From this foundation, a third conflict emerges: the gap between human ability and human duty. "Human ability" is what we can do. It’s our skills, our ambitions, our personal achievements. "Human duty" is what we ought to do. It’s our public roles, our ethical obligations, the limits we accept for the good of the group. A healthy society needs both. But they are in constant tension. The book uses the example of Robinson Crusoe. On a deserted island, his freedom is limited only by his own abilities and the laws of nature. But the moment another person arrives, a social contract is needed. Public rules are required to regulate excesses and ensure stable communal life. The author frames this as a core challenge. A truly dynamic society must find a way to honor individual ability while defining collective duty.
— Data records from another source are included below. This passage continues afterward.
/-- Between two extended real numbers lies a rational number. -/
theorem exists_ereal_between {x y : EReal} (h : x < y) : ∃ q, x < ereal q ∧ ereal q < y := EReal.lt_iff_exists_rat_btwn.1 h
end

/-! ### Values -/

/-- The extended real number of a value; a NaN has none, and counts as 0. -/
noncomputable def FVal.ext (v : FVal) : EReal :=
  match v with
  | .nan _ => 0
  | .inf n => if n then ⊥ else ⊤
  | .fin n m e => ereal (ratOf (.fin n m e))

@[simp] theorem FVal.ext_inf_true : (FVal.inf true).ext = ⊥ := rfl
@[simp] theorem FVal.ext_inf_false : (FVal.inf false).ext = ⊤ := rfl
@[simp] theorem FVal.ext_fin (n : Bool) (m : Nat) (e : Int) : (FVal.fin n m e).ext = ereal (ratOf (.fin n m e)) := rfl

section
variable {x y : FVal}

theorem FVal.ext_number (h : isNumber x) : x.ext = ereal (ratOf x) := by
  obtain ⟨n, m, e, rfl⟩ := isNumber_iff_fin.1 h
  rfl

theorem FVal.ext_eq_bot : x.ext = ⊥ ↔ x = .inf true := by
  rcases x with s | ⟨_ | _⟩ | ⟨n, m, e⟩ <;> simp [FVal.ext]

theorem FVal.ext_eq_top : x.ext = ⊤ ↔ x = .inf false := by
  rcases x with s | ⟨_ | _⟩ | ⟨n, m, e⟩ <;> simp [FVal.ext]

@[simp] theorem FVal.ext_negate (x : FVal) : x.negate.ext = -x.ext := by
  rcases x with s | ⟨_ | _⟩ | ⟨n, m, e⟩
  · simp [FVal.ext, FVal.negate]
  · rfl
  · rfl
  · rw [FVal.negate, FVal.ext_fin, FVal.ext_fin, ratOf_negate, ereal_neg]

@[simp] theorem FVal.ext_zero : FVal.zero.ext = 0 := by simp [FVal.zero, (ratOf_fin_eq_zero false 0 0).2 rfl]

@[simp] theorem FVal.isNan_zero : FVal.zero.isNan = false := rfl

theorem FVal.ext_dyadic_val (d : Dyadic) : d.val.ext = ereal d.num := by
  rw [FVal.ext_number ⟨rfl, rfl⟩, ratOf_eq_num, dyadic_val]

/-- A value that is no NaN is an infinity or a number. -/
theorem FVal.ext_cases (h : x.isNan = false) : x.ext = ⊥ ∨ x.ext = ⊤ ∨ isNumber x := by
  rcases FVal.kinds h with ⟨_ | _, rfl⟩ | h
  · exact .inr (.inl rfl)
  · exact .inl rfl
  · exact .inr (.inr h)

theorem FVal.isNumber_of_ext (h : x.isNan = false) (hb : x.ext ≠ ⊥) (ht : x.ext ≠ ⊤) : isNumber x :=
  ((FVal.ext_cases h).resolve_left hb).resolve_left ht

section
variable (hx : x.isNan = false) (hy : y.isNan = false)
include hx hy

theorem leVal_iff : leVal x y ↔ x.ext ≤ y.ext := by
  rcases FVal.kinds hx with ⟨_ | _, rfl⟩ | hx <;> rcases FVal.kinds hy with ⟨_ | _, rfl⟩ | hy
  case inr.inr => rw [leVal_of_isNumber hx hy, FVal.ext_number hx, FVal.ext_number hy, ereal_le_ereal]
  case inr.inl.false | inr.inl.true => simp [leVal_inf_right, ← FVal.ext_eq_bot]
  all_goals simp [leVal_inf_left, ← FVal.ext_eq_top]

theorem ltVal_iff : ltVal x y ↔ x.ext < y.ext := by
  rw [ltVal, leVal_iff hx hy, leVal_iff hy hx, lt_iff_le_not_ge]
Module 2: The Axial Age—Two Paths Diverge

We've established the core human conflicts. Now, let's turn to how different civilizations tried to solve them during the Axial Age, a period around 800 to 200 BCE when foundational philosophies emerged across the globe. The book draws a sharp contrast between the paths taken in the East and the West.

In ancient Greece, the intellectual journey was one of abstraction and dualism. It started with pre-Socratic philosophers asking: "What is the world made of?" They sought a single, rational principle—an arche—behind the chaos of the visible world. This quest led them upward, from the material to the abstract. Plato systematized this with his theory of Forms. He argued that the world we see is just a shadow of a higher, perfect, eternal realm. The purpose of human life, for Plato, was to use reason to recollect this divine reality. The soul's goal is to ascend from the cave of the material world into the light of absolute truth. Aristotle refined this, arguing that these universal forms exist within particular things. But he agreed that humanity's highest purpose is the rational contemplation of the divine "unmoved mover." This entire tradition established a dualistic worldview. It separated the material from the spiritual and set the stage for Western natural law and scientific inquiry.
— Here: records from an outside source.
-- ==== Sys2Proof/WellFormed.lean ====
section
/-! DEFINITION. The register map (10_state.md R31) and when an operation's operands are ones its
descriptor can carry (30_encoding.md R134 steps 7 and 8). -/

namespace Sys2Proof

/-- The registers of R31 that have one fixed offset, with their offsets. -/
def registerMap : List (String × Nat) :=
  [("CNT_CTRL", 0x000), ("CNT_WINDOW", 0x004), ("CNT_PPM", 0x008),
   ("CNT_FRAC", 0x00C), ("CNT_STATUS", 0x010), ("CNT_CUR_WINDOW", 0x014),
   ("CNT_PULSES", 0x018), ("CNT_RAW", 0x01C), ("CNT_GLITCH", 0x020),
   ("CNT_TARGET", 0x024), ("CNT_MIN_INTERVAL", 0x028), ("CNT_ESTIMATE", 0x02C),
   ("CNT_START_LO", 0x030), ("CNT_START_HI", 0x034), ("CNT_END_LO", 0x038),
   ("CNT_END_HI", 0x03C), ("CNT_ALARM_LO", 0x040), ("CNT_ALARM_HI", 0x044),
   ("SW_CTRL", 0x100), ("SW_STATUS", 0x104), ("SW_BITRATE", 0x108),
   ("SW_HALF", 0x10C), ("SW_ADDR", 0x110), ("SW_LEN", 0x114),
   ("SW_LAST", 0x118), ("CRC_CTRL", 0x200), ("CRC_DATA", 0x204),
   ("CRC_VALUE", 0x208), ("RQ_STATUS", 0x300), ("RQ_CMD", 0x304),
   ("RQ_OVF", 0x308), ("R_FLAGS", 0x30C), ("R_PULSES", 0x310),
   ("R_RAW", 0x314), ("R_MIN_INTERVAL", 0x318), ("R_FREQ_X1E4", 0x31C),
   ("R_ELAPSED_LO", 0x320), ("R_ELAPSED_HI", 0x324), ("R_START_LO", 0x328),
   ("R_START_HI", 0x32C), ("R_END_LO", 0x330), ("R_END_HI", 0x334),
   ("FQ_STATUS", 0x380), ("FQ_CMD", 0x384), ("FQ_OVF", 0x388),
   ("FQ_PUSH", 0x38C), ("FQ_DATA", 0x390), ("NOW_LO", 0xF00),
   ("NOW_HI", 0xF04), ("INT_EN", 0xF08), ("INT_STAT", 0xF0C)]

/-- The number of mapped SW_BUF words, `ceil(BUF_CAP/4)` (R31, R54). -/
def swBufWords (bufCap : Nat) : Nat := (bufCap + 3) / 4

/-- Whether the aligned offset of word `w` is a fixed register's (R31). -/
def isFixedRegister (w : BitVec 10) : Bool := registerMap.any fun r => r.2 == 4 * w.toNat

/-- Whether word `w` lies in SW_BUF and is mapped: `OFF[11:10] = 01` and `OFF[9:2] < ceil(BUF_CAP/4)`
(R134 step 7). -/
def isSwBufWord (bufCap : Nat) (w : BitVec 10) : Bool :=
  decide (0x100 ≤ w.toNat ∧ w.toNat < 0x200 ∧ w.toNat - 0x100 < swBufWords bufCap)

/-- Mapped offsets (R134 step 7). -/
def isMapped (bufCap : Nat) (w : BitVec 10) : Bool := isFixedRegister w || isSwBufWord bufCap w

/-- An operation whose operands its own descriptor can carry: a SW_BUF index below `ceil(BUF_CAP/4)`, and
for an UNMAPPED row a word that is not mapped. The types of the other operands leave nothing to check. -/
def Instr.wellFormed (bufCap : Nat) : Instr → Bool
  | .rdSwBuf j => decide (j.toNat < swBufWords bufCap)
  | .wrSwBuf j _ => decide (j.toNat < swBufWords bufCap)
  | .rdUnmapped w => !isMapped bufCap w
  | .wrUnmapped w _ => !isMapped bufCap w
  | .rdCntCtrl | .wrCntCtrl _ | .rdCntWindow | .wrCntWindow _ | .rdCntPpm | .wrCntPpm _ | .rdCntFrac
  | .wrCntFrac _ | .rdCntStatus | .wrCntStatus _ | .rdCntCurWindow | .wrCntCurWindow _
  | .rdCntPulses | .wrCntPulses _ | .rdCntRaw | .wrCntRaw _ | .rdCntGlitch | .wrCntGlitch _
  | .rdCntTarget | .wrCntTarget _ | .rdCntMinInterval | .wrCntMinInterval _ | .rdCntEstimate
  | .wrCntEstimate _ | .rdCntStartLo | .wrCntStartLo _ | .rdCntStartHi | .wrCntStartHi _
  | .rdCntEndLo | .wrCntEndLo _ | .rdCntEndHi | .wrCntEndHi _ | .rdCntAlarmLo | .wrCntAlarmLo _
  | .rdCntAlarmHi | .wrCntAlarmHi _ | .rdSwCtrl | .wrSwCtrl _ | .rdSwStatus | .wrSwStatus _
  | .rdSwBitrate | .wrSwBitrate _ | .rdSwHalf | .wrSwHalf _ | .rdSwAddr | .wrSwAddr _ | .rdSwLen
  | .wrSwLen _ | .rdSwLast | .wrSwLast _ | .rdCrcCtrl | .wrCrcCtrl _ | .rdCrcData | .wrCrcData _
  | .rdCrcValue | .wrCrcValue _ | .rdRqStatus | .wrRqStatus _ | .rdRqCmd | .wrRqCmd _ | .rdRqOvf
  | .wrRqOvf _ | .rdRFlags | .wrRFlags _ | .rdRPulses | .wrRPulses _ | .rdRRaw | .wrRRaw _
  | .rdRMinInterval | .wrRMinInterval _ | .rdRFreqX1e4 | .wrRFreqX1e4 _ | .rdRElapsedLo
  | .wrRElapsedLo _ | .rdRElapsedHi | .wrRElapsedHi _ | .rdRStartLo | .wrRStartLo _ | .rdRStartHi
  | .wrRStartHi _ | .rdREndLo | .wrREndLo _ | .rdREndHi | .wrREndHi _ | .rdFqStatus | .wrFqStatus _
  | .rdFqCmd | .wrFqCmd _ | .rdFqOvf | .wrFqOvf _ | .rdFqPush | .wrFqPush _ | .rdFqData
  | .wrFqData _ | .rdNowLo | .wrNowLo _ | .rdNowHi | .wrNowHi _ | .rdIntEn | .wrIntEn _ | .rdIntStat
  | .wrIntStat _ | .evTick | .evSigHigh | .evSigLow | .evSyncHigh | .evSyncLow | .evSwioHigh
  | .evSwioLow | .evReset | .rdBuserrSize8 _ | .rdBuserrSize16 _ | .rdBuserrSize64 _
  | .wrBuserrSize8 _ _ | .wrBuserrSize16 _ _ | .wrBuserrSize64 _ _ | .rdBuserrAlign1 _
  | .rdBuserrAlign2 _ | .rdBuserrAlign3 _ | .wrBuserrAlign1 _ _ | .wrBuserrAlign2 _ _
  | .wrBuserrAlign3 _ _ | .reservedClass _ | .reservedEvtZ4 _ _ | .reservedEvtZ5 _ _
  | .reservedEvtZ6 _ _ | .reservedEvtZ7 _ _ | .reservedEvtZ8 _ _ | .reservedEvtZ9 _ _
  | .reservedEvtZ10 _ _ | .reservedEvtZ11 _ _ | .reservedEvtZ12 _ _ | .reservedEvtZ13 _
  | .reservedEvtEv _ => true

/-- Whether an operation is a bus write, the one kind that carries a data operand (R130). -/
def Instr.isWrite : Instr → Bool
  | .wrCntCtrl _ | .wrCntWindow _ | .wrCntPpm _ | .wrCntFrac _ | .wrCntStatus _ | .wrCntCurWindow _
  | .wrCntPulses _ | .wrCntRaw _ | .wrCntGlitch _ | .wrCntTarget _ | .wrCntMinInterval _
  | .wrCntEstimate _ | .wrCntStartLo _ | .wrCntStartHi _ | .wrCntEndLo _ | .wrCntEndHi _
  | .wrCntAlarmLo _ | .wrCntAlarmHi _ | .wrSwCtrl _ | .wrSwStatus _ | .wrSwBitrate _ | .wrSwHalf _
  | .wrSwAddr _ | .wrSwLen _ | .wrSwLast _ | .wrCrcCtrl _ | .wrCrcData _ | .wrCrcValue _
  | .wrRqStatus _ | .wrRqCmd _ | .wrRqOvf _ | .wrRFlags _ | .wrRPulses _ | .wrRRaw _
  | .wrRMinInterval _ | .wrRFreqX1e4 _ | .wrRElapsedLo _ | .wrRElapsedHi _ | .wrRStartLo _
  | .wrRStartHi _ | .wrREndLo _ | .wrREndHi _ | .wrFqStatus _ | .wrFqCmd _ | .wrFqOvf _
  | .wrFqPush _ | .wrFqData _ | .wrSwBuf _ _ | .wrNowLo _ | .wrNowHi _ | .wrIntEn _ | .wrIntStat _
  | .wrBuserrSize8 _ _ | .wrBuserrSize16 _ _ | .wrBuserrSize64 _ _ | .wrBuserrAlign1 _ _
  | .wrBuserrAlign2 _ _ | .wrBuserrAlign3 _ _ | .wrUnmapped _ _ => true
  | .rdCntCtrl | .rdCntWindow | .rdCntPpm | .rdCntFrac | .rdCntStatus | .rdCntCurWindow
  | .rdCntPulses | .rdCntRaw | .rdCntGlitch | .rdCntTarget | .rdCntMinInterval | .rdCntEstimate
  | .rdCntStartLo | .rdCntStartHi | .rdCntEndLo | .rdCntEndHi | .rdCntAlarmLo | .rdCntAlarmHi
  | .rdSwCtrl | .rdSwStatus | .rdSwBitrate | .rdSwHalf | .rdSwAddr | .rdSwLen | .rdSwLast
  | .rdCrcCtrl | .rdCrcData | .rdCrcValue | .rdRqStatus | .rdRqCmd | .rdRqOvf | .rdRFlags
  | .rdRPulses | .rdRRaw | .rdRMinInterval | .rdRFreqX1e4 | .rdRElapsedLo | .rdRElapsedHi
  | .rdRStartLo | .rdRStartHi | .rdREndLo | .rdREndHi | .rdFqStatus | .rdFqCmd | .rdFqOvf
  | .rdFqPush | .rdFqData | .rdSwBuf _ | .rdNowLo | .rdNowHi | .rdIntEn | .rdIntStat | .evTick
  | .evSigHigh | .evSigLow | .evSyncHigh | .evSyncLow | .evSwioHigh | .evSwioLow | .evReset
  | .rdBuserrSize8 _ | .rdBuserrSize16 _ | .rdBuserrSize64 _ | .rdBuserrAlign1 _ | .rdBuserrAlign2 _
  | .rdBuserrAlign3 _ | .rdUnmapped _ | .reservedClass _ | .reservedEvtZ4 _ _ | .reservedEvtZ5 _ _
  | .reservedEvtZ6 _ _ | .reservedEvtZ7 _ _ | .reservedEvtZ8 _ _ | .reservedEvtZ9 _ _
  | .reservedEvtZ10 _ _ | .reservedEvtZ11 _ _ | .reservedEvtZ12 _ _ | .reservedEvtZ13 _
  | .reservedEvtEv _ => false

end Sys2Proof
end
Now, let's flip the coin and look at China. The philosophical awakening there was driven by a desperate need for social order. The Zhou Dynasty was collapsing into the chaos of the Warring States period. Chinese philosophers were asking "How can we restore harmony?" Their focus was overwhelmingly practical and this-worldly.

Confucius sought to restore order by reviving the rituals and strict social hierarchies of the past. He believed that if everyone knew their place and performed their duties—ruler to subject, father to son—society would stabilize. Mencius softened this with an emphasis on benevolent government. But the core idea remained the same: social order is achieved through a top-down system of ethical roles and responsibilities.

Then you have the Legalists. They took a much darker view. Building on Xunzi's idea that human nature is inherently evil, they argued that people are selfish and must be controlled. Their solution was power. They advocated for centralized authority, strict laws, and harsh punishments. It was a purely pragmatic, amoral system for managing the state. Even Daoism, which seems more metaphysical with its focus on the Dao, or "the way," was largely a critique of Confucian and Legalist striving. It advocated for "non-action" and a return to simplicity.

So here's what that means. While Greek philosophy was building a ladder to a transcendent, spiritual reality, Chinese philosophy was building a blueprint for an orderly, earthly society. One path led to universal principles and individual souls. The other led to collective harmony and defined social roles. This divergence would shape the next two thousand years of history.